GIVEN INFORMATION
-- ==== Sys2Proof/Laws/Decode.lean ====
section
/-! SUPPORT. The fields of a packed command word, and a row of the opcode table read field by field. -/

namespace Sys2Proof

/-! ## Packing and unpacking (30_encoding R91) -/

@[simp] theorem packFields_op (o : Byte) (a b c : Half) : CmdWord.op (packFields o a b c) = o := by
  apply BitVec.eq_of_getLsbD_eq
  intro i hi
  simp only [CmdWord.op, packFields, BitVec.getLsbD_extractLsb', BitVec.getLsbD_append, hi, decide_true, Bool.true_and]
  repeat (split <;> try omega)
  congr 1; omega

@[simp] theorem packFields_z (o : Byte) (a b c : Half) : CmdWord.z (packFields o a b c) = 0 := by
  apply BitVec.eq_of_getLsbD_eq
  intro i hi
  simp only [CmdWord.z, packFields, BitVec.getLsbD_extractLsb', BitVec.getLsbD_append, hi, decide_true, Bool.true_and]
  repeat (split <;> try omega)
  all_goals first | rfl | (congr 1; omega)

@[simp] theorem packFields_a (o : Byte) (a b c : Half) : CmdWord.a (packFields o a b c) = a := by
  apply BitVec.eq_of_getLsbD_eq
  intro i hi
  simp only [CmdWord.a, packFields, BitVec.getLsbD_extractLsb', BitVec.getLsbD_append, hi, decide_true, Bool.true_and]
  repeat (split <;> try omega)
  congr 1; omega

@[simp] theorem packFields_b (o : Byte) (a b c : Half) : CmdWord.b (packFields o a b c) = b := by
  apply BitVec.eq_of_getLsbD_eq
  intro i hi
  simp only [CmdWord.b, packFields, BitVec.getLsbD_extractLsb', BitVec.getLsbD_append, hi, decide_true, Bool.true_and]
  repeat (split <;> try omega)
  congr 1; omega

@[simp] theorem packFields_c (o : Byte) (a b c : Half) : CmdWord.c (packFields o a b c) = c := by
  apply BitVec.eq_of_getLsbD_eq
  intro i hi
  simp only [CmdWord.c, packFields, BitVec.getLsbD_extractLsb', BitVec.getLsbD_append, hi, decide_true, Bool.true_and]
  repeat (split <;> try omega)
  congr 1; omega

/-- The five fields of R91 side by side, `z` among them. -/
def fieldWord (o z : Byte) (a b c : Half) : CmdWord := o ++ z ++ a ++ b ++ c

/-- A word is its five fields. -/
theorem fieldWord_eta (w : CmdWord) :
    fieldWord (CmdWord.op w) (CmdWord.z w) (CmdWord.a w) (CmdWord.b w) (CmdWord.c w) = w := by
  apply BitVec.eq_of_getLsbD_eq
  intro i hi
  simp only [fieldWord, CmdWord.op, CmdWord.z, CmdWord.a, CmdWord.b, CmdWord.c, BitVec.getLsbD_append,
    BitVec.getLsbD_extractLsb']
  repeat' split
  all_goals (rw [decide_eq_true (by omega), Bool.true_and]; congr 1; omega)

/-- A word whose field `z` is 0 is its packed fields. -/
theorem packFields_eta {w : CmdWord} (hz : CmdWord.z w = 0) :
    packFields (CmdWord.op w) (CmdWord.a w) (CmdWord.b w) (CmdWord.c w) = w := by
  conv_rhs => rw [← fieldWord_eta w, hz]
  rfl

/-! ## Masks, field by field (R92) -/

theorem append_and_append {m n : Nat} (a c : BitVec m) (b d : BitVec n) :
    (a ++ b) &&& (c ++ d) = (a &&& c) ++ (b &&& d) := by
  apply BitVec.eq_of_getLsbD_eq
  intro i hi
  simp only [BitVec.getLsbD_and, BitVec.getLsbD_append]
  split <;> rfl

theorem append_inj' {m n : Nat} {a c : BitVec m} {b d : BitVec n} (h : a ++ b = c ++ d) : a = c ∧ b = d := by
  have h' := fun i => congrArg (fun x => BitVec.getLsbD x i) h
  simp only [BitVec.getLsbD_append] at h'
  constructor
  · apply BitVec.eq_of_getLsbD_eq
    intro i hi
    simpa using h' (n + i)
  · apply BitVec.eq_of_getLsbD_eq
    intro i hi
    simpa [hi] using h' i

theorem fieldWord_and (o z : Byte) (a b c : Half) (o' z' : Byte) (a' b' c' : Half) :
    fieldWord o z a b c &&& fieldWord o' z' a' b' c' =
      fieldWord (o &&& o') (z &&& z') (a &&& a') (b &&& b') (c &&& c') :=
  (append_and_append (o ++ z ++ a ++ b) (o' ++ z' ++ a' ++ b') c c').trans
    (by rw [append_and_append, append_and_append, append_and_append]; rfl)

theorem fieldWord_inj {o z : Byte} {a b c : Half} {o' z' : Byte} {a' b' c' : Half} :
    fieldWord o z a b c = fieldWord o' z' a' b' c' ↔ o = o' ∧ z = z' ∧ a = a' ∧ b = b' ∧ c = c' := by
  constructor
  · intro h
    obtain ⟨h, h5⟩ := append_inj' h
    obtain ⟨h, h4⟩ := append_inj' h
    obtain ⟨h, h3⟩ := append_inj' h
    obtain ⟨h1, h2⟩ := append_inj' h
    exact ⟨h1, h2, h3, h4, h5⟩
  · rintro ⟨rfl, rfl, rfl, rfl, rfl⟩
    rfl

/-- A word selects a row iff its masked fields are the row's. -/
theorem selects_fieldWord (w : CmdWord) (m : String) (o' z' : Byte) (a' b' c' : Half) (op : Byte) :
    OpcodeRow.selects ⟨m, fieldWord o' z' a' b' c', fieldWord op 0 0 0 0⟩ w =
      decide (CmdWord.op w &&& o' = op ∧ CmdWord.z w &&& z' = 0 ∧ CmdWord.a w &&& a' = 0 ∧ CmdWord.b w &&& b' = 0 ∧
        CmdWord.c w &&& c' = 0) := by
  unfold OpcodeRow.selects
  conv_lhs => rw [← fieldWord_eta w]
  rw [fieldWord_and, Bool.eq_iff_iff, beq_iff_eq, fieldWord_inj, decide_eq_true_iff]

/-- The rows of R92, every mask and match cut into fields: a field is checked whole or not at all. -/
theorem opcodeRows_fields : opcodeRows =
    [⟨"QUERY", fieldWord (.allOnes 8) (.allOnes 8) 0 0 (.allOnes 16), fieldWord 0x01 0 0 0 0⟩,
     ⟨"RDREG", fieldWord (.allOnes 8) (.allOnes 8) 0 (.allOnes 16) (.allOnes 16), fieldWord 0x02 0 0 0 0⟩,
     ⟨"INIT", fieldWord (.allOnes 8) (.allOnes 8) (.allOnes 16) (.allOnes 16) (.allOnes 16), fieldWord 0x10 0 0 0 0⟩,
     ⟨"SETFREQ", fieldWord (.allOnes 8) (.allOnes 8) 0 (.allOnes 16) (.allOnes 16), fieldWord 0x11 0 0 0 0⟩,
     ⟨"SETDUTY", fieldWord (.allOnes 8) (.allOnes 8) 0 0 0, fieldWord 0x12 0 0 0 0⟩,
     ⟨"SERVO", fieldWord (.allOnes 8) (.allOnes 8) 0 0 (.allOnes 16), fieldWord 0x13 0 0 0 0⟩,
     ⟨"MOTOR", fieldWord (.allOnes 8) (.allOnes 8) 0 0 (.allOnes 16), fieldWord 0x14 0 0 0 0⟩] := by decide

end Sys2Proof
end

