/-! ## latch -/

@[simp] theorem State.latch_st (w : CmdWord) : (s.latch w).st = s.st := rfl
@[simp] theorem State.latch_phase (w : CmdWord) : (s.latch w).phase = s.phase := rfl
@[simp] theorem State.latch_bitIdx (w : CmdWord) : (s.latch w).bitIdx = s.bitIdx := rfl
@[simp] theorem State.latch_tmr (w : CmdWord) : (s.latch w).tmr = s.tmr := rfl
@[simp] theorem State.latch_seq (w : CmdWord) : (s.latch w).seq = s.seq := rfl
@[simp] theorem State.latch_txn (w : CmdWord) : (s.latch w).txn = s.txn := rfl
@[simp] theorem State.latch_cmd (w : CmdWord) : (s.latch w).cmd = w := rfl
@[simp] theorem State.latch_frame (w : CmdWord) : (s.latch w).frame = s.frame := rfl
@[simp] theorem State.latch_rb (w : CmdWord) : (s.latch w).rb = s.rb := rfl
@[simp] theorem State.latch_hum (w : CmdWord) : (s.latch w).hum = s.hum := rfl
@[simp] theorem State.latch_temp (w : CmdWord) : (s.latch w).temp = s.temp := rfl
@[simp] theorem State.latch_valid (w : CmdWord) : (s.latch w).valid = s.valid := rfl
@[simp] theorem State.latch_inited (w : CmdWord) : (s.latch w).inited = s.inited := rfl
@[simp] theorem State.latch_cfgFreq (w : CmdWord) : (s.latch w).cfgFreq = s.cfgFreq := rfl
@[simp] theorem State.latch_cfgPrescale (w : CmdWord) : (s.latch w).cfgPrescale = s.cfgPrescale := rfl
@[simp] theorem State.latch_oldMode (w : CmdWord) : (s.latch w).oldMode = s.oldMode := rfl
@[simp] theorem State.latch_sdOe (w : CmdWord) : (s.latch w).sdOe = s.sdOe := rfl
@[simp] theorem State.latch_sdPu (w : CmdWord) : (s.latch w).sdPu = s.sdPu := rfl
@[simp] theorem State.latch_rsp (w : CmdWord) : (s.latch w).rsp = s.rsp := rfl
@[simp] theorem State.latch_i2cReq (w : CmdWord) : (s.latch w).i2cReq = s.i2cReq := rfl
@[simp] theorem State.latch_par (w : CmdWord) : (s.latch w).par = s.par := rfl
@[simp] theorem State.latch_env (w : CmdWord) : (s.latch w).env = { s.env with offers := s.env.offers.tail } := rfl

end

end Sys2Proof.Machine
end

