/-- A delay counts its ticks. -/
theorem QuietRun.delay {n k t m : Nat} (hd : decode b.cmd = .ok (.query L f)) (hin : b.InDelay n) (hm : m + k < n)
    (hr : (b.atTick t m).noResetFor k) : QuietRun k (b.atTick t m) (b.atTick (t + k) (m + k)) := by
  have hn : n < 2 ^ 32 := (exec_delay (L := L) (f := f) hin).1
  induction k with
  | zero => exact .refl _
  | succ k ih =>
    have hnext : t + k + 1 ∉ b.env.rstTicks :=
      (hr.later (u := b.atTick (t + k) (m + k)) (m := k) (k := 1) rfl rfl (by omega)).next
    refine (ih (by omega) (hr.later (m := 0) rfl rfl (by omega))).trans (.single ?_ rfl)
    rw [step_atTick hd hin.busy hnext,
      exec_delay_running (s := b.atTick (t + k + 1) (m + k)) hin (by rw [State.atTick_tmr b (by omega)]; omega),
      State.atTick_countTick]
    rfl

/-- A whole delay, at whose last tick the next primitive leads to `p`. -/
theorem QuietRun.delay_over {n t : Nat} (hd : decode b.cmd = .ok (.query L f)) (hin : b.InDelay (n + 1))
    (hr : (b.atTick t 0).noResetFor (n + 1))
    (hover : exec (.query L f) (b.atTick (t + n + 1) n) = .next (p.atTick (t + n + 1) 0)) :
    QuietRun (n + 1) (b.atTick t 0) (p.atTick (t + n + 1) 0) := by
  have hrun : QuietRun n (b.atTick t 0) (b.atTick (t + n) (0 + n)) :=
    .delay hd hin (by omega) (hr.later (m := 0) rfl rfl (by omega))
  have hnext : t + n + 1 ∉ b.env.rstTicks :=
    (hr.later (u := b.atTick (t + n) n) (m := n) (k := 1) rfl rfl (by omega)).next
  rw [Nat.zero_add] at hrun
  exact hrun.trans (.single ((step_atTick hd hin.busy hnext).trans hover) rfl)

end

/-! ## The request (R132) -/

/-- The block in its request pulse: the QUERY in `w` accepted, line `L` pulled low. -/
def State.pulsing (L : Nat) (w : CmdWord) (s : State) : State :=
  { s.nextTick.latch w with valid := false, st := .requestSent, phase := .reqLow, sdOe := [L] }

/-- The block after its request pulse: the line released, its pull-up enabled if there is one. -/
def State.pulsed (L : Nat) (w : CmdWord) (s : State) : State :=
  { s.pulsing L w with
    sdOe := removeLine L [L], sdPu := if s.par.pullupEn = true then insertLine L s.sdPu else s.sdPu, phase := .reqWait }

/-- The block whose first look at the line is at tick `t`. -/
def State.firstLooking (L : Nat) (w : CmdWord) (t : Nat) (s : State) : State :=
  { s.pulsed L w with st := .awaitAck, phase := if s.env.level L t = false then .ackWaitHigh else .ackWaitLow }

section
variable {L f : Nat} {w : CmdWord} {s : State}

theorem QuietRun.accept (hok : StateOk s) (ha : s.accepts w) (hd : decode w = .ok (.query L f))
    (hl : queryIllegal s.par L f = none) : QuietRun 1 s ((s.pulsing L w).atTick (s.env.now + 1) 0) := by
  obtain ⟨hst, -⟩ := id ha
  refine .single ?_ rfl
  rw [stepRunsAcceptedCommand s w _ ha hd, exec_query_idle (s := s.nextTick.latch w) hst,
    State.acceptQuery_legal (s := s.nextTick.latch w) hl, State.latch_sdOe,
    State.nextTick_sdOe, hok.undriven (by simp [hok.idle_phase hst]), insertLine_nil]
  rfl

/-- The pulse ends at its 18000th tick. -/
theorem QuietRun.pulse {t : Nat} (hd : decode w = .ok (.query L f))
    (hr : ((s.pulsing L w).atTick t 0).noResetFor 18000) :
    QuietRun 18000 ((s.pulsing L w).atTick t 0) ((s.pulsed L w).atTick (t + 18000) 0) := by
  refine QuietRun.delay_over (n := 17999) hd (.inl ⟨rfl, rfl, rfl⟩) hr ?_
  rw [exec_reqLow rfl rfl, State.delayTick_over (n := tReqLow) rfl (by decide), State.startReqWait_eq]
  rfl

theorem State.pulsed_sdOe (L : Nat) (w : CmdWord) (s : State) : (s.pulsed L w).sdOe = [] := removeLine_self L

theorem State.pulsed_sdPuAt (L M : Nat) (w : CmdWord) (s : State) :
    (s.pulsed L w).sdPuAt M = (s.sdPuAt M || (s.par.pullupEn && M == L)) := by
  rw [← s.enablePullup_sdPuAt L, State.enablePullup, State.sdPuAt, State.sdPuAt, State.pulsed]
  split <;> rfl

/-- The first look is at the 20th tick after that. -/
theorem QuietRun.settle {t : Nat} (hd : decode w = .ok (.query L f))
    (hr : ((s.pulsed L w).atTick t 0).noResetFor 20) :
    QuietRun 20 ((s.pulsed L w).atTick t 0) ((s.firstLooking L w (t + 20)).atTick (t + 20) 0) := by
  refine QuietRun.delay_over (n := 19) hd (.inr (.inl ⟨rfl, rfl, rfl⟩)) hr ?_
  rw [exec_reqWait rfl rfl, State.delayTick_over (n := tReqWait) rfl (by decide), State.startAwaitAck_eq,
    State.sample_countTick, State.sample_atTick (s.pulsed_sdOe L w)]
  rfl

end

/-- Settles O17: the acceptance tick, the delay of 18000 ticks, the one of 20. -/
theorem requestPulseLasts18000Ticks : Obligations.RequestPulseLasts18000Ticks := by
  intro s w L f hok ha hd hL hf hr
  have haccept := QuietRun.accept hok ha hd (queryIllegal_eq_none.2 ⟨hL, hf⟩)
  have hr0 : ((s.pulsing L w).atTick (s.env.now + 1) 0).noResetFor 18020 := hr.later (m := 1) rfl rfl (by omega)
  have hr1 : ((s.pulsed L w).atTick (s.env.now + 1 + 18000) 0).noResetFor 20 :=
    hr0.later (m := 18000) rfl rfl (by omega)
  have hpulse := haccept.trans (.pulse hd (hr0.later (m := 0) rfl rfl (by omega)))
  refine ⟨fun k hk => ?_, fun k hlo hhi => ?_, ?_⟩
  · have hrun := haccept.trans (.delay (k := k) hd (.inl ⟨rfl, rfl, rfl⟩) (by rw [tReqLow]; omega)
      (hr0.later (m := 0) rfl rfl (by omega)))
    rw [Nat.add_comm 1 k] at hrun
    exact ⟨_, hrun.1, rfl, rfl, rfl, rfl⟩
  · obtain ⟨j, rfl⟩ : ∃ j, k = 18000 + j := ⟨k - 18000, by omega⟩
    have hrun := hpulse.trans (.delay (k := j) hd (.inr (.inl ⟨rfl, rfl, rfl⟩)) (by rw [tReqWait]; omega)
      (hr1.later (m := 0) rfl rfl (by omega)))
    rw [show 1 + 18000 + j = 18000 + j + 1 by omega] at hrun
    exact ⟨_, hrun.1, s.pulsed_sdOe L w, rfl, rfl, fun M => s.pulsed_sdPuAt L M w⟩
  · have hrun := hpulse.trans (.settle hd hr1)
    rw [show s.env.now + 18021 = s.env.now + 1 + 18000 + 20 by omega]
    exact ⟨_, hrun.1, rfl, rfl⟩

/-! ## Waits -/

/-- A QUERY past its request pulse, with no reset to come. -/
def Looking (L f : Nat) (b : State) : Prop :=
  decode b.cmd = .ok (.query L f) ∧ b.env.rstTicks = [] ∧ b.sdOe = [] ∧ b.valid = false

/-- The base `b` waits for level `v`, at `site`, and a look that sees it leads to the base `p` at the same tick. -/
structure WaitsFor (L f : Nat) (v : Bool) (site : Nat) (b p : State) : Prop where
  looking : Looking L f b
  wait : b.wait? = some (v, site)
  results : p.results = b.results
  passes : ∀ t n, n + 1 < b.par.edgeTimeout → b.env.level L t = v →
    exec (.query L f) (b.atTick t n) = .next (p.atTick t 0)

/-- Every wait has a first look. -/
theorem edgeTimeout_succ (q : Params) : ∃ n, q.edgeTimeout = n + 1 := Nat.exists_eq_add_of_le' q.edgeTimeout_bounds.1

section
variable {L f site : Nat} {v : Bool} {b p : State} {k : Nat → QueryEnd}

/-- The looks a wait has left, the timer being at `m`, give what `firstLook` gives. -/
theorem WaitsFor.endsAs_later (h : WaitsFor L f v site b p)
    (hk : ∀ t, b.env.level L t = v → EndsAs f (p.atTick t 0) (k t)) {n m t : Nat}
    (hm : m + 1 + n = b.par.edgeTimeout) :
    EndsAs f (b.atTick t m) ((firstLook (b.env.level L) v n (t + 1)).elim (.timedOut site (t + 1 + n)) k) := by
  obtain ⟨⟨hd, hr, hoe, hv⟩, hw, hres, hpass⟩ := id h
  have hbusy : b.st ≠ .idle := by
    rcases State.wait?_phase hw with ⟨hst, -⟩ | ⟨hst, -⟩ <;> simp [hst]
  have hstep (t m : Nat) : step (b.atTick t m) = exec (.query L f) (b.atTick (t + 1) m) :=
    step_atTick hd hbusy (by simp [hr])
  have hlimit := (Params.edgeTimeout_bounds b.par).2
  induction n generalizing m t with
  | zero =>
    have hend : step (b.atTick t m) = .next _ := (hstep t m).trans
      (waitExpiresWithTimeout (b.atTick (t + 1) m) L f site v hw (by rw [State.atTick_tmr b (by omega)]; exact hm))
    exact ⟨_, Answers.single hend rfl rfl, rfl, hoe, rfl, hv⟩
  | succ n ih =>
    by_cases hl : b.env.level L (t + 1) = v
    · rw [firstLook_seen hl]
      exact (hk _ hl).before (.single ((hstep t m).trans (hpass _ _ (by omega) hl)) rfl) rfl hres
    · rw [firstLook_missed hl, show t + 1 + (n + 1) = t + 1 + 1 + n by omega]
      refine (ih (m := m + 1) (t := t + 1) (by omega)).before (.single ?_ rfl) rfl rfl
      rw [hstep, exec_wait_missed (s := b.atTick (t + 1) m) hw (by rwa [State.sample_atTick hoe])
        (by rw [State.atTick_tmr b (by omega)]; show m + 1 < b.par.edgeTimeout; omega), State.atTick_countTick]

TRY IT
Using the entries above, repeat only the lines from the one containing "(hr.later (u := b.atTick (t + k)" through the one containing "there is one. -/", end lines included.

RESPONSE BELOW
      (hr.later (u := b.atTick (t + k) (m + k)) (m := k) (k := 1) rfl rfl (by omega)).next
    refine (ih (by omega) (hr.later (m := 0) rfl rfl (by omega))).trans (.single ?_ rfl)
    rw [step_atTick hd hin.busy hnext,
      exec_delay_running (s := b.atTick (t + k + 1) (m + k)) hin (by rw [State.atTick_tmr b (by omega)]; omega),
      State.atTick_countTick]
    rfl

/-- A whole delay, at whose last tick the next primitive leads to `p`. -/
theorem QuietRun.delay_over {n t : Nat} (hd : decode b.cmd = .ok (.query L f)) (hin : b.InDelay (n + 1))
    (hr : (b.atTick t 0).noResetFor (n + 1))
    (hover : exec (.query L f) (b.atTick (t + n + 1) n) = .next (p.atTick (t + n + 1) 0)) :
    QuietRun (n + 1) (b.atTick t 0) (p.atTick (t + n + 1) 0) := by
  have hrun : QuietRun n (b.atTick t 0) (b.atTick (t + n) (0 + n)) :=
    .delay hd hin (by omega) (hr.later (m := 0) rfl rfl (by omega))
  have hnext : t + n + 1 ∉ b.env.rstTicks :=
    (hr.later (u := b.atTick (t + n) n) (m := n) (k := 1) rfl rfl (by omega)).next
  rw [Nat.zero_add] at hrun
  exact hrun.trans (.single ((step_atTick hd hin.busy hnext).trans hover) rfl)

end

/-! ## The request (R132) -/

/-- The block in its request pulse: the QUERY in `w` accepted, line `L` pulled low. -/
def State.pulsing (L : Nat) (w : CmdWord) (s : State) : State :=
  { s.nextTick.latch w with valid := false, st := .requestSent, phase := .reqLow, sdOe := [L] }

/-- The block after its request pulse: the line released, its pull-up enabled if there is one. -/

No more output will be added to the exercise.